*** Opening of Data records ***

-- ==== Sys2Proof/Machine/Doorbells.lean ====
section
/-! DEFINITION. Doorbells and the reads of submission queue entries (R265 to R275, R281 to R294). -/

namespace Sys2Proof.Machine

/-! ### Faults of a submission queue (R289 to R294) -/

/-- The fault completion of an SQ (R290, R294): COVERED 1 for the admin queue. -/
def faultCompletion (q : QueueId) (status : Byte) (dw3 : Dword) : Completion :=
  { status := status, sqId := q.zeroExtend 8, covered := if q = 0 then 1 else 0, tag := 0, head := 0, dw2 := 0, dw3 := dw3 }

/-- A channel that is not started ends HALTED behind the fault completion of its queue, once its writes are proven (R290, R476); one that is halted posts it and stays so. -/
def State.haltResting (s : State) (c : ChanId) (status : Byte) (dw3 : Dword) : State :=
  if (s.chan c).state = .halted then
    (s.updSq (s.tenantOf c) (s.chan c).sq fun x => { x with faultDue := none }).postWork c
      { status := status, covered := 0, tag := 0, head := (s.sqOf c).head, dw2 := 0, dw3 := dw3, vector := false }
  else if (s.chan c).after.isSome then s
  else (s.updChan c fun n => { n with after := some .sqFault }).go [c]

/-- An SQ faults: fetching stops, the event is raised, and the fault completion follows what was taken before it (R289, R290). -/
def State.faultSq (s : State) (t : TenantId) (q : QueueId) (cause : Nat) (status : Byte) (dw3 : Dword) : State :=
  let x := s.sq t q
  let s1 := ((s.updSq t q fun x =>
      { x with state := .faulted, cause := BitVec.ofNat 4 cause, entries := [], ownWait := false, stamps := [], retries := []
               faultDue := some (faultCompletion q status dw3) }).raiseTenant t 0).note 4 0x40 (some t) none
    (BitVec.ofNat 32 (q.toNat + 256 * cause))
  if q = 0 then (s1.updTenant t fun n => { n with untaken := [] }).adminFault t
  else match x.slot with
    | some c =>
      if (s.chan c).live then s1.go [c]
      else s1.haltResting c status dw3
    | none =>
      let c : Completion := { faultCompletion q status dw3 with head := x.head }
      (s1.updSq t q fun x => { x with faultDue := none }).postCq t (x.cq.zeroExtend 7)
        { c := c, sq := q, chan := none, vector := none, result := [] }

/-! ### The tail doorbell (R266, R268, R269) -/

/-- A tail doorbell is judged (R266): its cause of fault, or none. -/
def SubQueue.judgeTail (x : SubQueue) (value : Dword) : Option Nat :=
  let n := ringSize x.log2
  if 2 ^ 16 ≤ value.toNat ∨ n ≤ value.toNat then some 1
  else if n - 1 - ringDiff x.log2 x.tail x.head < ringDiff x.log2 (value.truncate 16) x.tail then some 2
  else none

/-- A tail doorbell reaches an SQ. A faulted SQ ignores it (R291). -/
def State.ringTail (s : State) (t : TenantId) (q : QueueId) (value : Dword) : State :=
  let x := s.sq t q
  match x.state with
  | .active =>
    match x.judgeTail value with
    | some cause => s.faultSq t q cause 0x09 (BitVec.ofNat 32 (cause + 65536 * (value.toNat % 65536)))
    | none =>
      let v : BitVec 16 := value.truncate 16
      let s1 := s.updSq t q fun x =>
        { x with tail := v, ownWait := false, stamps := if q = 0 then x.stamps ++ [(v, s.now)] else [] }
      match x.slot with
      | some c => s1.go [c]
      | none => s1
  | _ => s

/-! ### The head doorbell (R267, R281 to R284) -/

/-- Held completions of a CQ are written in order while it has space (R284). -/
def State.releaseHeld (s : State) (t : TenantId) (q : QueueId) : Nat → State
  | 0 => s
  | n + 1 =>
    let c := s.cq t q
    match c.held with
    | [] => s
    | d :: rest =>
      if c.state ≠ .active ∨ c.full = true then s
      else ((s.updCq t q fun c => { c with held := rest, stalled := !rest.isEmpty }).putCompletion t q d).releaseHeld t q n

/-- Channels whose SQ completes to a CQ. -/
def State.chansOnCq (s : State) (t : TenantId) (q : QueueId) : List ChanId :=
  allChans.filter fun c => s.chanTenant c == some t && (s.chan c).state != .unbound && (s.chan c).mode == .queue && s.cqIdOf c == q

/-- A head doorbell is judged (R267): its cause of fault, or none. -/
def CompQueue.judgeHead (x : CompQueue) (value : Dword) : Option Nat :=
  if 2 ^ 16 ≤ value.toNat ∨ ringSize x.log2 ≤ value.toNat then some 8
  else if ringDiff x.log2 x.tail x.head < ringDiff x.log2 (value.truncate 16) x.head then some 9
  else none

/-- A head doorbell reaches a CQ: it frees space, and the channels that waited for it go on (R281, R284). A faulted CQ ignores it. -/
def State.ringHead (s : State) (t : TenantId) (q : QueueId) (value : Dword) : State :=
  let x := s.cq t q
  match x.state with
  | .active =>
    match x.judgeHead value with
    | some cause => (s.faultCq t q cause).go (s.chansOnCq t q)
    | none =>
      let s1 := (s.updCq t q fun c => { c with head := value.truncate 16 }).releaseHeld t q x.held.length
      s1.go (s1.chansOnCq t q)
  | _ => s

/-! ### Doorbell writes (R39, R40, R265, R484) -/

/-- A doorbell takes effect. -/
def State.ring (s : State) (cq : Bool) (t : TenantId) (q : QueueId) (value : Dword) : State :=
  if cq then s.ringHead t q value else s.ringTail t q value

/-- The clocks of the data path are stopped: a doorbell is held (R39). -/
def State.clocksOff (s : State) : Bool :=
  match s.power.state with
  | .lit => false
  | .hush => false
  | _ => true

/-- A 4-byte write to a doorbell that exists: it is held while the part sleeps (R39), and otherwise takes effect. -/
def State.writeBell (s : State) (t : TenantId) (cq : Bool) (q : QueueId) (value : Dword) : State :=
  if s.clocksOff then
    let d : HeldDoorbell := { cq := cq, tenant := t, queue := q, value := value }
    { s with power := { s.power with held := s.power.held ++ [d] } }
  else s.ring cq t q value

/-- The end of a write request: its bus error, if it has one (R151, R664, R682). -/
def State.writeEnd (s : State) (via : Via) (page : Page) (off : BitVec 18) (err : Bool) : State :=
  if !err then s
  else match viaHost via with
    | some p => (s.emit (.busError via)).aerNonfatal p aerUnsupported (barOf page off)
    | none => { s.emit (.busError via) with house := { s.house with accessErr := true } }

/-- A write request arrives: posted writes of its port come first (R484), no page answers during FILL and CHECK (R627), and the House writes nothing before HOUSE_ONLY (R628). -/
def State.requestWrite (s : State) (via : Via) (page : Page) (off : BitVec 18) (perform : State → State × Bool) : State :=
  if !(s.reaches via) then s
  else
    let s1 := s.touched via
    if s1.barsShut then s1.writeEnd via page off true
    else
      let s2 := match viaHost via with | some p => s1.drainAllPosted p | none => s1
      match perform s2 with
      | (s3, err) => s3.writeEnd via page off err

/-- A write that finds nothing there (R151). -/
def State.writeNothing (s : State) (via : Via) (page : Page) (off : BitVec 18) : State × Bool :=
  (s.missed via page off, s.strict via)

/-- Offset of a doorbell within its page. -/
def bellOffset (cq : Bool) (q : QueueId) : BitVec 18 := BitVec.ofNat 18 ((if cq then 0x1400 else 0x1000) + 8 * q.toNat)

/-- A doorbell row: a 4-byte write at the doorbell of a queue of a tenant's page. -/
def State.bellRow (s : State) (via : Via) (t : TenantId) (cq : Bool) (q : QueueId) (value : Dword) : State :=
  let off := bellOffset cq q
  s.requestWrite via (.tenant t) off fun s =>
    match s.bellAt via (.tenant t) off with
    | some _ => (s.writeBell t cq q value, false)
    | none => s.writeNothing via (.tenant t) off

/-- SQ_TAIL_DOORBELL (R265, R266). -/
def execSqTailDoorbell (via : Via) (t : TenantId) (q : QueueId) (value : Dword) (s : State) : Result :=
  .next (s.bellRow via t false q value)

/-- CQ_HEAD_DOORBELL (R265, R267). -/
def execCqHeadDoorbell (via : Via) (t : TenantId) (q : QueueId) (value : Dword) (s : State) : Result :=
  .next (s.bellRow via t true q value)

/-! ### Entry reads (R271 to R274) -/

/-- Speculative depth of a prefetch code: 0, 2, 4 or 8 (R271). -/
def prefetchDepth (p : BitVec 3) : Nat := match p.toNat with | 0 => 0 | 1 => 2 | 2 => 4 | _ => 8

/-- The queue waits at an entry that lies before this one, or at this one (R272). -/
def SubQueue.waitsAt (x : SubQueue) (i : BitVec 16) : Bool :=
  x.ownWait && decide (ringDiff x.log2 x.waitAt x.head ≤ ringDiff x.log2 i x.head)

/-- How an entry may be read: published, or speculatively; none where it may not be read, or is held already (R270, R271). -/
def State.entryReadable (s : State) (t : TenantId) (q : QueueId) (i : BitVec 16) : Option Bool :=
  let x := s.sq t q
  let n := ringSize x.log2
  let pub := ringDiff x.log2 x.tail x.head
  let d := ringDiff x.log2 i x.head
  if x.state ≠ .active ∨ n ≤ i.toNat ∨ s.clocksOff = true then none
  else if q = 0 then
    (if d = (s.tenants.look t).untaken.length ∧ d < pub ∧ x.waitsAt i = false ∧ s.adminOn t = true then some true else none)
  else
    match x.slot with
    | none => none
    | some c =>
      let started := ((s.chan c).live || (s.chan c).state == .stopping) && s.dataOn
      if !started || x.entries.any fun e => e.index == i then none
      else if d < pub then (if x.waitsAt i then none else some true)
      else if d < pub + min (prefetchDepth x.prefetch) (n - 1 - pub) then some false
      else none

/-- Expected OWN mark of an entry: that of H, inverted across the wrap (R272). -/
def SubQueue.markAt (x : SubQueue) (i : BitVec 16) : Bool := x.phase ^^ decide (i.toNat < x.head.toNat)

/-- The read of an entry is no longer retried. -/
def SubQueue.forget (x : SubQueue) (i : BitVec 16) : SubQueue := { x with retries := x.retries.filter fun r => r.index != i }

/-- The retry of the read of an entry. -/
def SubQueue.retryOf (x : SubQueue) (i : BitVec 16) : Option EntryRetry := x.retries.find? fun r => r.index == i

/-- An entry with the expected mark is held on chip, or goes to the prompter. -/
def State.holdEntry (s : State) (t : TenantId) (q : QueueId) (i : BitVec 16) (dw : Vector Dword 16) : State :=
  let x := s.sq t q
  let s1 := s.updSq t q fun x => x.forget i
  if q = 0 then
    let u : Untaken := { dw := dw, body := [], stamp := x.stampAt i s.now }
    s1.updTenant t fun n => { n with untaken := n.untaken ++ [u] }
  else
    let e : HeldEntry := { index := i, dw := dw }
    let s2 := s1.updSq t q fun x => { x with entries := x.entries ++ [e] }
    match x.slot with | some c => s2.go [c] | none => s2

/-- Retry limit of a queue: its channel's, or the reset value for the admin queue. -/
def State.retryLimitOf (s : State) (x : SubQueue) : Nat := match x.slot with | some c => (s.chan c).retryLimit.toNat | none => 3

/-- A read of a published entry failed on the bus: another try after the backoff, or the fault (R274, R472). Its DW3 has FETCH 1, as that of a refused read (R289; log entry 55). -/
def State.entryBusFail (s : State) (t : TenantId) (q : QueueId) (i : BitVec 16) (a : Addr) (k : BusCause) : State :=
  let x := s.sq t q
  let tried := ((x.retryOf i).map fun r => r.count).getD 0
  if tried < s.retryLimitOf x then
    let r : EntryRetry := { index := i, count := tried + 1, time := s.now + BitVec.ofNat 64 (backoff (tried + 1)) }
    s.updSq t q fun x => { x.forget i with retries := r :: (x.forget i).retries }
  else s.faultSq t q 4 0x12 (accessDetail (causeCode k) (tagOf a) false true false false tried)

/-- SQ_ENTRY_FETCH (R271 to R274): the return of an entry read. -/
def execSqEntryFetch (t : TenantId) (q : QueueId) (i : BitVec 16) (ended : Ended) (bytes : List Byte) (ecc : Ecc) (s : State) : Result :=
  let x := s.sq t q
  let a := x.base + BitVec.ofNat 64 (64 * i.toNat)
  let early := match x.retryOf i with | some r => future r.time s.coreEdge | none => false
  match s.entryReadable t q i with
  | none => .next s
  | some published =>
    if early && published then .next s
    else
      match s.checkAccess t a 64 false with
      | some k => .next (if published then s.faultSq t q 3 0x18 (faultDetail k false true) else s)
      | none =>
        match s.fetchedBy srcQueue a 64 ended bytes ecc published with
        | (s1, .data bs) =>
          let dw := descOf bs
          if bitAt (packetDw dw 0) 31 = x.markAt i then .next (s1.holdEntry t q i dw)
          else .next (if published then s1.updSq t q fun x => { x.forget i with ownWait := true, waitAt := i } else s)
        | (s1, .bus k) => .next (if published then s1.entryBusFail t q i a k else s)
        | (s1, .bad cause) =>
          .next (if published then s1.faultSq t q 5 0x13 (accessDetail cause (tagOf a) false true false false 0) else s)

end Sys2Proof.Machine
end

*** Close of Data records ***

* Your instructions: Looking at the entries above, can you reproduce exactly the lines from the one that holds "(s1, .data bs) =>" through the one that holds "a k else s)", and only those?

* Output of the task:
        | (s1, .data bs) =>
          let dw := descOf bs
          if bitAt (packetDw dw 0) 31 = x.markAt i then .next (s1.holdEntry t q i dw)
          else .next (if published then s1.updSq t q fun x => { x.forget i with ownWait := true, waitAt := i } else s)
        | (s1, .bus k) => .next (if published then s1.entryBusFail t q i a k else s)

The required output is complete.